#### Material provided ####

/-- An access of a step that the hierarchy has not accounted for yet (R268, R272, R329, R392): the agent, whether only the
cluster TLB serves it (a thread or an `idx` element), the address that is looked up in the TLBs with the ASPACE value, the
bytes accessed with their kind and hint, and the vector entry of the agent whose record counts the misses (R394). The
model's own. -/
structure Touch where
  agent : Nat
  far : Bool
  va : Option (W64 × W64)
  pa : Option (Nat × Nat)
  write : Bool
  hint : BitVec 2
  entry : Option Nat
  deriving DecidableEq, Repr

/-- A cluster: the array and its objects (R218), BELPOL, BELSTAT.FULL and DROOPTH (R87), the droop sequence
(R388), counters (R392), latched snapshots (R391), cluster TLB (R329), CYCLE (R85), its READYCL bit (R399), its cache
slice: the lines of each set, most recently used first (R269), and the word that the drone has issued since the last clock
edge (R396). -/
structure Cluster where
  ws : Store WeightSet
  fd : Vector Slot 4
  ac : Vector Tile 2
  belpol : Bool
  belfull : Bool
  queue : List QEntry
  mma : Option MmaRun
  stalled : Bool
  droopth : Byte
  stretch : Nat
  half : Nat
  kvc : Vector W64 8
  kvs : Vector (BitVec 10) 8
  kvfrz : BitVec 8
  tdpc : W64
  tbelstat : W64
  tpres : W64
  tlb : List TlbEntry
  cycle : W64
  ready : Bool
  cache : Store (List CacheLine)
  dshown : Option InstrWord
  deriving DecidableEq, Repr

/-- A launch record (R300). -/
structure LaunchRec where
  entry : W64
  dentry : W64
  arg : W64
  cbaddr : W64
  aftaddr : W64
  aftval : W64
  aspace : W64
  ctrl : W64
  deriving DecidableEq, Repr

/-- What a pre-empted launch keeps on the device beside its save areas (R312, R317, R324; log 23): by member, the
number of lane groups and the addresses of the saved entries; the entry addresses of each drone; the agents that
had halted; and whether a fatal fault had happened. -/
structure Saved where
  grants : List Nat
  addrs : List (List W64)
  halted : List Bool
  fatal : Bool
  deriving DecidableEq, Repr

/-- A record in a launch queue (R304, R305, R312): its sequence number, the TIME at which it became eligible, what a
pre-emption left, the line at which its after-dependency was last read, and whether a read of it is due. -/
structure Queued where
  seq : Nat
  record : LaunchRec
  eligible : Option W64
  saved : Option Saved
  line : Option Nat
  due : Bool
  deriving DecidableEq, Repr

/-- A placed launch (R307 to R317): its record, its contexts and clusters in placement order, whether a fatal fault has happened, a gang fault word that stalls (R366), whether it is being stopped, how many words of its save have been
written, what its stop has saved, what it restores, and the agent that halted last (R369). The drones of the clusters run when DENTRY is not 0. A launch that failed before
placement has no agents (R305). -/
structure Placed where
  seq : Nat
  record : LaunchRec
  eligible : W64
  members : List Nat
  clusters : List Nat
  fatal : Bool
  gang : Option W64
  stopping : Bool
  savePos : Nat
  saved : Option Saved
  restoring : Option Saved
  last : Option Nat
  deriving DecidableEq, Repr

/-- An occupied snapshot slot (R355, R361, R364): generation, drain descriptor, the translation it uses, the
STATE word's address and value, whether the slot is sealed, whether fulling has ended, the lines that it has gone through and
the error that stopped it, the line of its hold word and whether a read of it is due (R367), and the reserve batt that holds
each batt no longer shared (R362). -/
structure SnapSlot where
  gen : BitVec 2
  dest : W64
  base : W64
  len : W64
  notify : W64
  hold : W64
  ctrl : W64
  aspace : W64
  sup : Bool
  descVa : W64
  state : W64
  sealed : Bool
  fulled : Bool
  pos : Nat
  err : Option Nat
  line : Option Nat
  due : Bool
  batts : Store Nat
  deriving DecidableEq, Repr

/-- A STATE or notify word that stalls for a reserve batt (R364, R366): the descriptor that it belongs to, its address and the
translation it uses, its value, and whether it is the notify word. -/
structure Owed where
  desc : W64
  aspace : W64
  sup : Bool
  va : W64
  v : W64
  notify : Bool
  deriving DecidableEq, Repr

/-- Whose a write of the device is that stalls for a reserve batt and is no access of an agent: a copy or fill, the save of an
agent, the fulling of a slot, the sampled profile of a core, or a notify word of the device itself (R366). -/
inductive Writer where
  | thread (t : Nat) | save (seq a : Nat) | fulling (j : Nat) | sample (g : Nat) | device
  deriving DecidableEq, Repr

####

> [Work to complete]: Nothing above should be left out; write out every record exactly.

> [Solution to the problem]:
/-- An access of a step that the hierarchy has not accounted for yet (R268, R272, R329, R392): the agent, whether only the
cluster TLB serves it (a thread or an `idx` element), the address that is looked up in the TLBs with the ASPACE value, the
bytes accessed with their kind and hint, and the vector entry of the agent whose record counts the misses (R394). The
model's own. -/
structure Touch where
  agent : Nat
  far : Bool
  va : Option (W64 × W64)
  pa : Option (Nat × Nat)
  write : Bool
  hint : BitVec 2
  entry : Option Nat
  deriving DecidableEq, Repr

/-- A cluster: the array and its objects (R218), BELPOL, BELSTAT.FULL and DROOPTH (R87), the droop sequence
(R388), counters (R392), latched snapshots (R391), cluster TLB (R329), CYCLE (R85), its READYCL bit (R399), its cache
slice: the lines of each set, most recently used first (R269), and the word that the drone has issued since the last clock
edge (R396). -/
structure Cluster where
  ws : Store WeightSet
  fd : Vector Slot 4
  ac : Vector Tile 2
  belpol : Bool
  belfull : Bool
  queue : List QEntry
  mma : Option MmaRun
  stalled : Bool
  droopth : Byte
  stretch : Nat
  half : Nat
  kvc : Vector W64 8
  kvs : Vector (BitVec 10) 8
  kvfrz : BitVec 8
  tdpc : W64
  tbelstat : W64
  tpres : W64
  tlb : List TlbEntry
  cycle : W64
  ready : Bool
  cache : Store (List CacheLine)
  dshown : Option InstrWord
  deriving DecidableEq, Repr

/-- A launch record (R300). -/
structure LaunchRec where
  entry : W64
  dentry : W64
  arg : W64
  cbaddr : W64
  aftaddr : W64
  aftval : W64
  aspace : W64
  ctrl : W64
  deriving DecidableEq, Repr

/-- What a pre-empted launch keeps on the device beside its save areas (R312, R317, R324; log 23): by member, the
number of lane groups and the addresses of the saved entries; the entry addresses of each drone; the agents that
had halted; and whether a fatal fault had happened. -/
structure Saved where
  grants : List Nat
  addrs : List (List W64)
  halted : List Bool
  fatal : Bool
  deriving DecidableEq, Repr

/-- A record in a launch queue (R304, R305, R312): its sequence number, the TIME at which it became eligible, what a
pre-emption left, the line at which its after-dependency was last read, and whether a read of it is due. -/
structure Queued where
  seq : Nat
  record : LaunchRec
  eligible : Option W64
  saved : Option Saved
  line : Option Nat
  due : Bool
  deriving DecidableEq, Repr

/-- A placed launch (R307 to R317): its record, its contexts and clusters in placement order, whether a fatal fault has happened, a gang fault word that stalls (R366), whether it is being stopped, how many words of its save have been
written, what its stop has saved, what it restores, and the agent that halted last (R369). The drones of the clusters run when DENTRY is not 0. A launch that failed before
placement has no agents (R305). -/
structure Placed where
  seq : Nat
  record : LaunchRec
  eligible : W64
  members : List Nat
  clusters : List Nat
  fatal : Bool
  gang : Option W64
  stopping : Bool
  savePos : Nat
  saved : Option Saved
  restoring : Option Saved
  last : Option Nat
  deriving DecidableEq, Repr

/-- An occupied snapshot slot (R355, R361, R364): generation, drain descriptor, the translation it uses, the
STATE word's address and value, whether the slot is sealed, whether fulling has ended, the lines that it has gone through and
the error that stopped it, the line of its hold word and whether a read of it is due (R367), and the reserve batt that holds
each batt no longer shared (R362). -/
structure SnapSlot where
  gen : BitVec 2
  dest : W64
  base : W64
  len : W64
  notify : W64
  hold : W64
  ctrl : W64
  aspace : W64
  sup : Bool
  descVa : W64
  state : W64
  sealed : Bool
  fulled : Bool
  pos : Nat
  err : Option Nat
  line : Option Nat
  due : Bool
  batts : Store Nat
  deriving DecidableEq, Repr

/-- A STATE or notify word that stalls for a reserve batt (R364, R366): the descriptor that it belongs to, its address and the
translation it uses, its value, and whether it is the notify word. -/
structure Owed where
  desc : W64
  aspace : W64
  sup : Bool
  va : W64
  v : W64
  notify : Bool
  deriving DecidableEq, Repr

/-- Whose a write of the device is that stalls for a reserve batt and is no access of an agent: a copy or fill, the save of an
agent, the fulling of a slot, the sampled profile of a core, or a notify word of the device itself (R366). -/
inductive Writer where
  | thread (t : Nat) | save (seq a : Nat) | fulling (j : Nat) | sample (g : Nat) | device
  deriving DecidableEq, Repr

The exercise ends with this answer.